Though in the past too Muslims had been reposing full faith on secular parties yet it is the same media which would give the sobriquet of Maulana to the likes of Mulayam Singh if he, any time in his political career, honestly came in favour of the community––may be for his own political compulsions.
Similarly, the Congress used to be accused of minority appeasement. If any Bukhari or Rahmani would ever lend support to any political party ahead of any election for their own personal interest; the media would spare no time to brand them as the community leader. The truth is that often the parties to whom these clerics announce support lose election. Today such religious figures are discredited lot as they have no roots.

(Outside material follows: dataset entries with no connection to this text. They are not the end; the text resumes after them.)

-- ==== Sys2Proof/Machine/Kv.lean ====
section
/-!
DEFINITION. The key-value memory: pages, edits of the sequence table and the key-value part of a step boundary (R262 to
R277).
-/
namespace Sys2Proof.Machine

/-! ### Pages (R264, R265) -/

/-- Address of the word of a page. -/
def pageWordAddr (s : State) (p : Nat) : Nat := s.kv.pageWords + 8 * p

/-- REFS of a page. -/
def pageRefs (s : State) (p : Nat) : Nat := readLE s (pageWordAddr s p) 8 / 2 ^ 32 % 2 ^ 14

/-- SCORE of a page. -/
def pageScore (s : State) (p : Nat) : Nat := readLE s (pageWordAddr s p) 4

/-- A page word written: USED when a list references the page (R264). -/
def putPage (s : State) (p refs score : Nat) : State :=
  writeLE s (pageWordAddr s p) 8 (if refs = 0 then 0 else 2 ^ 63 + refs * 2 ^ 32 + score)

/-- The top entry of the free list popped (R265). -/
def popPage (s : State) : Option (Nat × State) :=
  let n := reg s Obj.kvPagesFree
  if n = 0 then none
  else some (readLE s (s.kv.freeList + 4 * (n - 1)) 4, setReg s Obj.kvPagesFree (n - 1))

/-- A page pushed on the free list. -/
def pushPage (s : State) (p : Nat) : State :=
  let n := reg s Obj.kvPagesFree
  setReg (writeLE s (s.kv.freeList + 4 * n) 4 p) Obj.kvPagesFree (n + 1)

/-- The pages that a commit freed, pushed in descending order of index (R265). -/
def pushPages (s : State) (ps : List Nat) : State := (sortBy (fun a b => decide (b ≤ a)) ps).foldl pushPage s

/-- One reference of a page released (R268): the page is freed when none is left. -/
def releaseRef (s : State) (p : Nat) : State × List Nat :=
  let r := pageRefs s p - 1
  (putPage s p r (pageScore s p), if r = 0 then [p] else [])

/-! ### Sequences (R267) -/

/-- The entries that are not FREE, with their indices, ascending. -/
def liveSeqs (s : State) : List (Nat × Seq) :=
  ((s.regs.filter fun r => decide (Obj.seqEntry ≤ r.1 ∧ r.1 < Obj.seqEntry + 8192)).map fun r =>
    (r.1 - Obj.seqEntry, seqAt s (r.1 - Obj.seqEntry))).filter fun x => x.2.state != 0

/-- The entry that holds a sequence identifier. -/
def findSeq (s : State) (id : Nat) : Option (Nat × Seq) := (liveSeqs s).find? fun x => x.2.id == id

/-- The lowest FREE entry. -/
def freeEntry (s : State) : Option Nat := (List.range 8192).find? fun i => (seqAt s i).state == 0

/-- KV_ACTIVE_SEQ counted again (R281). -/
def countSeqs (s : State) : State := setReg s Obj.kvActiveSeq (liveSeqs s).length

/-- An edited entry written, its generation advanced (R267, R268). -/
def editSeq (s : State) (i : Nat) (x : Seq) : State := putSeq s i { x with gen := (x.gen + 1) % 2 ^ 16 }

/-! ### Edits (R268, R474) -/

/-- A key-value edit (R268). Sequences are named by identifier. -/
inductive KvEdit where
  | admitSeq (id ptBase cap srec : Nat)
  | fork (parent id n ptBase cap srec : Nat)
  | evict (id page : Nat)
  | retire (id : Nat)
  deriving DecidableEq, Repr

/-- The edit that 32 bytes spell (R474). -/
def parseEdit (b : List Byte) : Option KvEdit :=
  let id := fieldLE b 8 5
  let aux := fieldLE b 0x18 8
  match byteAt b 0 with
  | 0 => some (.admitSeq id (fieldLE b 0x10 8) (fieldLE b 4 4) (byteAt b 1))
  | 1 => some (.fork (aux % 2 ^ 40) id (aux / 2 ^ 40) (fieldLE b 0x10 8) (fieldLE b 4 4) (byteAt b 1))
  | 2 => some (.evict id (aux % 2 ^ 32))
  | 3 => some (.retire id)
  | _ => none

/-- Sequences that an edit names (R472). -/
def KvEdit.names : KvEdit → List Nat
  | .admitSeq id .. => [id]
  | .fork p id .. => [p, id]
  | .evict id _ => [id]
  | .retire id => [id]

/-- Whether a walk pins an edit (R270, R472). -/
def editPinned (s : State) (e : KvEdit) : Bool :=
  (liveSeqs s).any fun x => x.2.walking && e.names.contains x.2.id

/-- ADMIT and the first part of FORK: the new entry, or the code that refuses it (R268). -/
def newSeq (s : State) (id ptBase cap srec : Nat) : Except Nat (Nat × Seq) :=
  match freeEntry s with
  | none => .error eRANGE
  | some i =>
    if (findSeq s id).isSome || cap < 1 || cap > 262144 then .error eRANGE
    else .ok (i, { (seqAt s i) with
      id := id, state := 1, walking := false, len := 0, ptBase := ptBase, ptCap := cap, npages := 0
      protFirst := reg s Obj.kvProtFirst, recent := reg s Obj.kvRecent, srec := srec, append := 0, evicted := 0 })

/-- The first n entries of a page list copied, a reference more for each page that is not evicted (R268, log 35: DEDUCED). -/
def sharePages (s : State) (x y : Seq) (n : Nat) : State × Nat :=
  (List.range n).foldl (fun (acc : State × Nat) p =>
    let w := pageEntry acc.1 x p
    let t := writeLE acc.1 (y.ptBase + 4 * p) 4 w
    if entryEvicted w then (t, acc.2 + 1)
    else (putPage t (entryPage w) (pageRefs t (entryPage w) + 1) (pageScore t (entryPage w)), acc.2)) (s, 0)

/-- A logical page marked EVICTED and its reference released (R268). -/
def evictPage (s : State) (i : Nat) (x : Seq) (p : Nat) : State × List Nat :=
  let w := pageEntry s x p
  let (s, f) := releaseRef (writeLE s (x.ptBase + 4 * p) 4 (2 ^ 31)) (entryPage w)
  (bump (editSeq s i { x with evicted := x.evicted + 1 }) Obj.kvEvictions 1, f)

/-- Every reference of a sequence released and its entry FREE (R268, log 34: DESIGN CHOICE). -/
def retireSeq (s : State) (i : Nat) (x : Seq) : State × List Nat :=
  let (s, f) := (List.range x.npages).foldl (fun (acc : State × List Nat) p =>
    let w := pageEntry acc.1 x p
    if entryEvicted w then acc
    else let r := releaseRef acc.1 (entryPage w); (r.1, acc.2 ++ r.2)) (s, [])
  (editSeq s i { gen := x.gen }, f)

/-- One edit applied (R268): the new state and the pages it freed, or the code that refuses it. -/
def applyEdit (s : State) (e : KvEdit) : Except Nat (State × List Nat) :=
  match e with
  | .admitSeq id base cap srec => do
    let (i, x) ← newSeq s id base cap srec
    .ok (countSeqs (editSeq s i x), [])
  | .fork parent id n base cap srec =>
    match findSeq s parent with
    | none => .error eRANGE
    | some (_, p) => do
      let (i, x) ← newSeq s id base cap srec
      if n > p.len / 64 ∨ n > cap then .error eRANGE
      else
        let (s, ev) := sharePages s p x n
        .ok (countSeqs (editSeq s i { x with len := 64 * n, npages := n, evicted := ev }), [])
  | .evict id page =>
    match findSeq s id with
    | none => .error eRANGE
    | some (i, x) =>
      if page ≥ x.npages ∨ page < x.protFirst ∨ page + x.recent ≥ x.npages then .error eRANGE
      else if entryEvicted (pageEntry s x page) then .error eSTATE
      else .ok (evictPage s i x page)
  | .retire id =>
    match findSeq s id with
    | none => .error eRANGE
    | some (i, x) => let r := retireSeq s i x; .ok (countSeqs r.1, r.2)

/-- Several edits in order, all or none (R474). -/
def applyEdits : State → List KvEdit → List Nat → Except Nat State
  | s, [], freed => .ok (pushPages s freed)
  | s, e :: r, freed =>
    match applyEdit s e with
    | .error c => .error c
    | .ok (t, f) => applyEdits t r (freed ++ f)

/-! ### The boundary of a SERVE step (R271 to R277) -/

/-- R271 item 1: sequences that ran grow by APPEND. -/
def growSeqs (s : State) : State :=
  s.kv.ran.foldl (fun t i => let x := seqAt t i; putSeq t i { x with len := x.len + x.append, append := 0, walking := false }) s

/-- Pages referenced by a sequence, without evicted ones. -/
def seqPages (s : State) (x : Seq) : List Nat :=
  ((List.range x.npages).map (pageEntry s x)).filterMap fun w => if entryEvicted w then none else some (entryPage w)

/-- R275: the new score of a page from the planes of all dies. -/
def newScore (s : State) (p : Nat) : Nat :=
  let k := reg s Obj.kvDecayShift
  let planes := ((List.finRange 4).map fun (d : Die) => readLE s (thatchAddr d + s.kv.massPlane + 4 * p) 4).foldl (· + ·) 0
  let v := pageScore s p
  min (v - v / 2 ^ k + planes) 0xFFFFFFFF

/-- R271 item 2, R275: scores of the pages of sequences that ran, and the planes cleared. -/
def updateScores (s : State) : State :=
  let pages := (s.kv.ran.flatMap fun i => seqPages s (seqAt s i)).eraseDups
  let s := pages.foldl (fun t p => putPage t p (pageRefs t p) (newScore s p)) s
  let n := 4 * reg s Obj.kvPagesTotal
  (List.finRange 4).foldl (fun t (d : Die) => clearMem t (thatchAddr d + t.kv.massPlane) n) s

/-- Pages that a sequence needs for a number of appended tokens, beyond those it has. -/
def pagesFor (x : Seq) (n : Nat) : Nat := (x.len + n + 63) / 64 - x.npages

/-- R271 item 4: APPEND of the next step for the sequences that it runs (log 36: DESIGN CHOICE). -/
def setAppends (s : State) (plan : List (Nat × Nat)) : State :=
  plan.foldl (fun t (i, n) => let x := seqAt t i; if x.state = 0 then t else putSeq t i { x with append := n % 2 ^ 16 }) s

/-- Pages needed by the planned sequences. -/
def pagesNeeded (s : State) (plan : List (Nat × Nat)) : Nat :=
  (plan.map fun p => let x := seqAt s p.1; if x.state = 0 then 0 else pagesFor x x.append).foldl (· + ·) 0

/-- Whether a logical page is a candidate for eviction (R276). -/
def isCandidate (s : State) (x : Seq) (p : Nat) : Bool :=
  let w := pageEntry s x p
  !entryEvicted w && pageRefs s (entryPage w) == 1 && decide (x.protFirst ≤ p ∧ p + x.recent < x.npages)

/-- The candidates in the order of R276: score, entry, logical page. -/
def candidates (s : State) : List (Nat × Nat × Nat) :=
  sortBy (fun a b => decide (a.1 < b.1 ∨ (a.1 = b.1 ∧ (a.2.1 < b.2.1 ∨ (a.2.1 = b.2.1 ∧ a.2.2 ≤ b.2.2)))))
    ((liveSeqs s).flatMap fun (i, x) =>
      ((List.range x.npages).filter (isCandidate s x)).map fun p => (pageScore s (entryPage (pageEntry s x p)), i, p))

/-- Whether eviction runs (R271 item 5). -/
def evictionDue (s : State) (needed : Nat) : Bool := decide (reg s Obj.kvPagesFree < needed + reg s Obj.kvFreeLow)

/-- The hardware's list (R276): candidates until KV_PAGES_FREE reaches the pages needed plus KV_FREE_HIGH. -/
def proposeEvictions (s : State) (needed : Nat) : List (Nat × Nat) :=
  ((candidates s).take (needed + reg s Obj.kvFreeHigh - reg s Obj.kvPagesFree)).map fun c => (c.2.1, c.2.2)

/-- A list of (entry, logical page) evicted in one commit. -/
def evictAll (s : State) (l : List (Nat × Nat)) : State :=
  let r := l.foldl (fun (acc : State × List Nat) e =>
    let x := seqAt acc.1 e.1
    if isCandidate acc.1 x e.2 then let y := evictPage acc.1 e.1 x e.2; (y.1, acc.2 ++ y.2) else acc) (s, [])
  pushPages r.1 r.2

/-- Whether a list of (entry, logical page) names only candidates, none twice (R277). -/
def evictListOk (s : State) (l : List (Nat × Nat)) : Bool :=
  l.all (fun e => let x := seqAt s e.1; decide (e.1 < 8192) && x.state != 0 && decide (e.2 < x.npages) && isCandidate s x e.2)
  && decide (l.eraseDups.length = l.length)

/-- The list that a decision or a report holds (R477, R560). -/
def parseEvictList (b : List Byte) : List (Nat × Nat) :=
  (List.range (fieldLE b 0 4)).map fun i => (fieldLE b (4 + 8 * i) 2, fieldLE b (8 + 8 * i) 4)

/-- The report of an eviction pause (R560). -/
def evictReport (s : State) (needed : Nat) : List Byte :=
  let l := proposeEvictions s needed
  leBytes 4 needed ++ leBytes 4 (reg s Obj.kvPagesFree) ++ leBytes 4 l.length
    ++ l.flatMap fun e => leBytes 2 e.1 ++ leBytes 2 0 ++ leBytes 4 e.2

/-- k pages popped and appended to a sequence's list (R268, ALLOC). -/
def allocPages : Nat → State → Nat → Seq → State × Seq
  | 0, s, _, x => (s, x)
  | k + 1, s, i, x =>
    match popPage s with
    | none => (s, x)
    | some (p, t) =>
      allocPages k (putPage (writeLE t (x.ptBase + 4 * x.npages) 4 p) p 1 0) i { x with npages := x.npages + 1 }

/-- R271 item 6 for one sequence: its pages, or STALLED. -/
def allocSeq (s : State) (i : Nat) : State :=
  let x := seqAt s i
  let k := pagesFor x x.append
  if x.state = 0 then s
  else if k = 0 then (if x.state = 2 then editSeq s i { x with state := 1 } else s)
  else if reg s Obj.kvPagesFree < k ∨ x.npages + k > x.ptCap then
    bump (putSeq s i { x with state := 2, append := 0 }) Obj.kvAllocStall 1
  else
    let (s, y) := allocPages k s i x
    editSeq s i { y with state := 1 }

/-- R271 item 6, then the walks of the next step begin (R269): the planned sequences that are ACTIVE run. -/
def allocAll (s : State) (plan : List (Nat × Nat)) : State :=
  let is := sortBy (fun a b => decide (a ≤ b)) (plan.map Prod.fst)
  let s := is.foldl allocSeq s
  let run := is.filter fun i => (seqAt s i).state == 1
  let s := run.foldl (fun t i => putSeq t i { seqAt t i with walking := true }) s
  { s with kv := { s.kv with ran := run, sampled := [] } }

end Sys2Proof.Machine
end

The maximum the community trust them is on the occasion of sighting of moon on the eve of Eid.
As the Muslims, in general, have rejected their own community leaders on such a crucial stage of history when they fear that their citizenship is being questioned, it is up to these secular leaders––both political and non-political––to come to their help and lead them in right direction. They cannot afford to lose this opportunity and let the community down.
It is true the recent communal riots in North-East Delhi have shattered the faith of many people. The task is more enormous for both the non-political and political parties and individuals to come out of this crisis. The latest violence has certainly rattled several Muslim youths––it shook others too––and some of them were seen posting comments against Yoginder Yadav and Arvind Kejriwal when the truth is that there was little or no scope for ventilating anger in misplaced direction.
True, these youths were soon silenced by saner voices within the community. They were reprimanded by community elders to distinguish between friends and rivals.
As the Muslims have in the recent months expressed complete trust on the secular camp, the challenge before the latter is to rope in a big section of majority community.
Through the movement against the CAA-NPR-NRC, the average Muslims went on a long way to once again establish that they are a part of the mainstream. The use of national flag, national anthem and other symbols left no room for the rivals to find fault with the movement.
The communal riots in North-East Delhi has posed a big challenge to both the secular individuals as well as the Muslim community to redraw a new strategy. The need of the hour is to change gear and keep the movement free from any distraction.
It is the time to learn from the Gandhi-style of leading a struggle. He withdrew the Non-Cooperation Movement after many policemen were killed in Chauri Chaura. But he did not stop there. Struggle-Truce-Struggle was the part of his strategy.
If the message of the sit-ins across the country was to educate the masses about the impact of CAA-NPR-NRC, the purpose has been served. Almost all these secular parties and individuals have called for the boycott of the NPR in new format if the government does not change its stand. If a sizeable number of the countrymen and women heed to their call, it may be substantial enough to defeat the government’s move.